Idon't know what really happened, and I've decided that it's not worth asking these questions. You can't treat a saint as you would an ordinary human. When I think of the saints, what comes to mind are the "replicants" in Ridley Scott's 1982 science fiction classic Blade Runner, androids of advanced strength and intelligence whom their creator describes as "more human than human."
This is the phrase that always comes to my mind when I think of the saints. Unlike the Christ, they are not divine, though divinity may pass through them. They may be miraculous, but even so they remain fully, stubbornly mortal. But while they participate in a common humanity, they lie at the very limit of that humanity— they have pushed what it means to be human to the breaking point, and then beyond. They have taken their own humanity and shattered it.

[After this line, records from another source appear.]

theorem execTakeover_only {pt : Part}
    (hp : pt.off [.pins, .runs, .book, .trellis, .cellar, .ina, .flows, .sessions, .blend, .host, .outs, .pair, .out, .regs, .shadow, .ram] = true)
    (s : State) (s' : State) (ht : execTakeover s = .next s') :
    s.node.Same pt s'.node := by
  have h0 := Node.Same.refl pt s.node
  unfold execTakeover at ht
  refine State.upd_only ?_ ht
  repeat' (first | with_reducible assumption | exact Part.off_sub hp rfl | with_reducible apply Node.when_only
                  | with_reducible apply Node.count_only | with_reducible apply Node.takeOver_only | intro _)

theorem Node.stepDown_only {pt : Part} {n0 : Node} (hp : pt.off [.pins, .cellar, .ina, .host, .pair, .out, .regs] = true) (n : Node)
    (h0 : n0.Same pt n) :
    n0.Same pt (Node.stepDown n) := by
  unfold Node.stepDown
  repeat' (first | with_reducible assumption | exact Part.off_sub hp rfl | with_reducible apply Node.becomeStandby_only | intro _
                  | split | dsimp -proj only | with_reducible apply with_pair_only)

theorem Node.resign_only {pt : Part} {n0 : Node} (hp : pt.off [.pins, .book, .cellar, .ina, .host, .pair, .out, .regs] = true) (n : Node)
    (cause : Nat) (h0 : n0.Same pt n) :
    n0.Same pt (Node.resign n cause) := by
  unfold Node.resign
  repeat' (first | with_reducible assumption | exact Part.off_sub hp rfl | with_reducible apply Node.when_only
                  | with_reducible apply Node.count_only | with_reducible apply Node.emit_only | with_reducible apply Node.raise_only
                  | with_reducible apply Node.stepDown_only | intro _)

theorem execResignationReceived_only {pt : Part} (hp : pt.off [.pair] = true) (s : State) (s' : State) (ht : execResignationReceived s = .next s') :
    s.node.Same pt s'.node := by
  have h0 := Node.Same.refl pt s.node
  unfold execResignationReceived at ht
  refine State.upd_only ?_ ht
  repeat' (first | with_reducible assumption | exact Part.off_sub hp rfl | with_reducible apply Node.when_only | intro _ | split
                  | dsimp -proj only | with_reducible apply with_pair_only)

theorem Node.startRole_only {pt : Part} {n0 : Node} (hp : pt.off [.pins, .cellar, .ina, .host, .pair, .out, .regs] = true) (n : Node)
    (h0 : n0.Same pt n) :
    n0.Same pt (Node.startRole n) := by
  unfold Node.startRole
  repeat' (first | with_reducible assumption | exact Part.off_sub hp rfl | with_reducible apply Node.setRole_only
                  | with_reducible apply Node.becomeStandby_only | intro _ | split)

theorem Node.meetStarting_only {pt : Part} {n0 : Node} (hp : pt.off [.pins, .cellar, .ina, .host, .pair, .out, .regs] = true) (n : Node)
    (h0 : n0.Same pt n) :
    n0.Same pt (Node.meetStarting n) := by
  unfold Node.meetStarting
  repeat' (first | with_reducible assumption | exact Part.off_sub hp rfl | with_reducible apply Node.when_only
                  | with_reducible apply Node.setRole_only | with_reducible apply Node.becomeStandby_only | intro _ | split)

theorem Node.compareKeys_only {pt : Part} {n0 : Node} (hp : pt.off [.pair] = true) (n : Node) (h0 : n0.Same pt n) :
    n0.Same pt (Node.compareKeys n) := by
  unfold Node.compareKeys
  repeat' (first | with_reducible assumption | exact Part.off_sub hp rfl | with_reducible apply Node.when_only | intro _ | split
                  | dsimp -proj only | with_reducible apply with_pair_only)

theorem Node.foundSame_only {pt : Part} {n0 : Node} (hp : pt.off [.book, .host, .pair, .out, .regs] = true) (n : Node) (h0 : n0.Same pt n) :
    n0.Same pt (Node.foundSame n) := by
  unfold Node.foundSame
  repeat' (first | with_reducible assumption | exact Part.off_sub hp rfl | with_reducible apply Node.when_only
                  | with_reducible apply Node.emit_only | with_reducible apply Node.raise_only | with_reducible apply Node.compareKeys_only
                  | intro _ | split | dsimp -proj only | with_reducible apply with_pair_only)

theorem Node.yields_only {pt : Part} {n0 : Node} (hp : pt.off [.pins, .cellar, .ina, .host, .pair, .out, .regs] = true) (n : Node)
    (h0 : n0.Same pt n) :
    n0.Same pt (Node.yields n) := by
  unfold Node.yields
  repeat' (first | with_reducible assumption | exact Part.off_sub hp rfl | with_reducible apply Node.when_only
                  | with_reducible apply Node.becomeStandby_only)

theorem execClaimTimeout_only {pt : Part} (hp : pt.off [.out, .regs] = true) (s : State) (s' : State) (ht : execClaimTimeout s = .next s') :
    s.node.Same pt s'.node := by
  have h0 := Node.Same.refl pt s.node
  unfold execClaimTimeout at ht
  refine State.upd_only ?_ ht
  repeat' (first | with_reducible assumption | exact Part.off_sub hp rfl | with_reducible apply Node.when_only
                  | with_reducible apply Node.setRole_only | intro _)

theorem execClaimRetryDelay_only {pt : Part} (hp : pt.off [.pair] = true) (s : State) (s' : State) (ht : execClaimRetryDelay s = .next s') :
    s.node.Same pt s'.node := by
  have h0 := Node.Same.refl pt s.node
  unfold execClaimRetryDelay at ht
  refine State.upd_only ?_ ht
  repeat' (first | with_reducible assumption | exact Part.off_sub hp rfl | with_reducible apply Node.when_only | intro _ | split
                  | dsimp -proj only | with_reducible apply with_pair_only)

theorem execClaimWatchEnd_only {pt : Part} (hp : pt.off [.pins, .book, .cellar, .ina, .host, .pair, .out, .regs] = true)
    (partnerHoldSeen sameUnit : Bool) (s : State) (s' : State) (ht : execClaimWatchEnd partnerHoldSeen sameUnit s = .next s') :
    s.node.Same pt s'.node := by
  have h0 := Node.Same.refl pt s.node
  unfold execClaimWatchEnd at ht
  refine State.upd_only ?_ ht
  repeat' (first | with_reducible assumption | exact Part.off_sub hp rfl | with_reducible apply Node.when_only
                  | with_reducible apply Node.count_only | with_reducible apply Node.raise_only | with_reducible apply Node.setHold_only
                  | with_reducible apply Node.becomeStandby_only | with_reducible apply Node.foundSame_only | intro _ | split | dsimp -proj only
                  | with_reducible apply with_pair_only)

theorem Node.secondActive_only {pt : Part} {n0 : Node} (hp : pt.off [.pins, .book, .cellar, .ina, .host, .pair, .out, .regs] = true) (n : Node)
    (h0 : n0.Same pt n) :
    n0.Same pt (Node.secondActive n) := by
  unfold Node.secondActive
  repeat' (first | with_reducible assumption | exact Part.off_sub hp rfl | with_reducible apply Node.when_only
                  | with_reducible apply Node.resign_only | intro _)

theorem execCorkRenewalTx_only {pt : Part} (hp : pt.off [.pins, .book, .cellar, .ina, .host, .pair, .out, .regs] = true) (s : State) (s' : State)
    (ht : execCorkRenewalTx s = .next s') :
    s.node.Same pt s'.node := by
  have h0 := Node.Same.refl pt s.node
  unfold execCorkRenewalTx at ht
  refine State.upd_only ?_ ht
  repeat' (first | with_reducible assumption | exact Part.off_sub hp rfl | with_reducible apply Node.when_only
                  | with_reducible apply Node.emit_only | with_reducible apply Node.setHold_only | with_reducible apply Node.secondActive_only
                  | intro _)

theorem execRenewalReceived_only {pt : Part} (hp : pt.off [.pins, .cellar, .ina, .host, .pair, .out, .regs] = true) (s : State) (s' : State)
    (ht : execRenewalReceived s = .next s') :
    s.node.Same pt s'.node := by
  have h0 := Node.Same.refl pt s.node
  unfold execRenewalReceived at ht
  refine State.upd_only ?_ ht
  repeat' (first | with_reducible assumption | exact Part.off_sub hp rfl | with_reducible apply Node.when_only
                  | with_reducible apply Node.yields_only | intro _ | split | dsimp -proj only | with_reducible apply with_pair_only)

theorem execHoldOutRelease_only {pt : Part} (hp : pt.off [.pins, .regs] = true) (s : State) (s' : State) (ht : execHoldOutRelease s = .next s') :
    s.node.Same pt s'.node := by
  have h0 := Node.Same.refl pt s.node
  unfold execHoldOutRelease at ht
  refine State.upd_only ?_ ht
  repeat' (first | with_reducible assumption | exact Part.off_sub hp rfl | with_reducible apply Node.when_only
                  | with_reducible apply Node.setHold_only | intro _)

theorem execLeaseExpiry_only {pt : Part} (hp : pt.off [.book, .host, .pair, .regs] = true) (s : State) (s' : State)
    (ht : execLeaseExpiry s = .next s') :
    s.node.Same pt s'.node := by
  have h0 := Node.Same.refl pt s.node
  unfold execLeaseExpiry at ht
  refine State.upd_only ?_ ht
  repeat' (first | with_reducible assumption | exact Part.off_sub hp rfl | with_reducible apply Node.when_only
                  | with_reducible apply Node.wrBit_only | with_reducible apply Node.raise_only | intro _ | split | dsimp -proj only
                  | with_reducible apply with_pair_only)

theorem execHoldInChange_only {pt : Part} (hp : pt.off [.pins, .runs, .book, .cellar, .ina, .host, .pair, .out, .regs] = true) (lineB low : Bool)
    (s : State) (s' : State) (ht : execHoldInChange lineB low s = .next s') :
    s.node.Same pt s'.node := by
  have h0 := Node.Same.refl pt s.node
  unfold execHoldInChange at ht
  refine State.upd_only ?_ ht
  repeat' (first | with_reducible assumption | exact Part.off_sub hp rfl | with_reducible apply Node.when_only
                  | with_reducible apply Node.wrBit_only | with_reducible apply Node.endRun_only | with_reducible apply Node.yields_only
                  | with_reducible apply Node.secondActive_only | intro _)

theorem execHoldDisagree_only {pt : Part} (hp : pt.off [.runs, .book, .host, .regs] = true) (s : State) (s' : State)
    (ht : execHoldDisagree s = .next s') :
    s.node.Same pt s'.node := by
  have h0 := Node.Same.refl pt s.node
  unfold execHoldDisagree at ht
  refine State.upd_only ?_ ht
  repeat' (first | with_reducible assumption | exact Part.off_sub hp rfl | with_reducible apply Node.when_only
                  | with_reducible apply Node.count_only | with_reducible apply Node.raiseFirst_only | intro _)

theorem execBreakInstant_only {pt : Part} (hp : pt.off [.book, .host, .outs, .pair, .regs] = true) (energies : List (Fin 24 × Nat)) (s : State)
    (s' : State) (ht : execBreakInstant energies s = .next s') :
    s.node.Same pt s'.node := by
  have h0 := Node.Same.refl pt s.node
  unfold execBreakInstant at ht
  refine State.upd_only ?_ ht
  repeat' (first | with_reducible assumption | exact Part.off_sub hp rfl | with_reducible apply Node.when_only
                  | with_reducible apply Node.channelsOff_only | with_reducible apply Node.turnedOff_only | intro _ | split | dsimp -proj only
                  | with_reducible apply with_pair_only)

As with replicants, there's something dangerous about the saints. To see someone standing on a pole for thirty-five hours is to be impressed; to think of someone standing on a pole for thirty-seven years is to question all notions of will and self, devotion and sanity. Imagine for a moment what you've done in the past thirty-seven years— the cities, countries, continents you've visited; the jobs you've held; the accomplishments you could list; the lives of your children. Then imagine the gesture that renders all of that meaningless, that replaces it with a few motions: sitting, standing, eating, shitting. Praying. We know of repressive regimes that have forced such horrors on dissidents and other prisoners, but willfully to impose that obliteration on oneself for so long seems beyond comprehension.
In Blade Runner, the replicants are dangerous because they're perfect. They are a threat because they reveal our own limitations, our own obsolescence. It's why they have a four-year lifespan built in, why they're banned from Earth and hunted by crusaders like Harrison Ford's Lieutenant Deckard. Perfection is dangerous; it terrifies ordinary humans. What Deckard learns as he hunts down these replicants is that the line between human and more-than-human is elusive and that it's impossible to know for sure on which side each of us falls.
The renegade replicants in Blade Runner become violent because they are rapidly reaching the end of their four-year life spans, and they're desperate to extend their lives in any way possible. The saints, however, desire the opposite. They don't want more life; they want more death. In a 2005 interview, the novelist Mary Gordon described her memories of the path to sainthood in the 1950s:
I remember, before we were being prepared for our first communion, we would be six or seven, we were told that we should pray for a martyr's death. So you would have these seven year olds saying, "Oh my God I better pray that . . . a Communist will say, 'Either say there is no God or we'll shoot you.' " . . . [So] when I was about nine or ten, I would put thorns in my shoes, to try to walk around, to experience the preliminaries of martyrdom, so I'd be toughened up for the real thing.
In a religion centered around a God who willingly allowed Himself to be crucified, the idea of a martyr's death has always been important. The chance to die, to be rid of one's body, all the while affirming one's faith, was nothing short of a gift. Christianity isn't unique in this, of course; Gordon's childhood memories echo those of the Japanese writer Kenzaburo O¯e, who was born in the years before World War II and underwent similar indoctrination. Called to the front of the classroom, like all Japanese schoolchildren, O¯e was asked, "What would you do if the emperor commanded you to die?" The young boy replied, knees shaking, "I would die, sir; I would cut open my belly and die."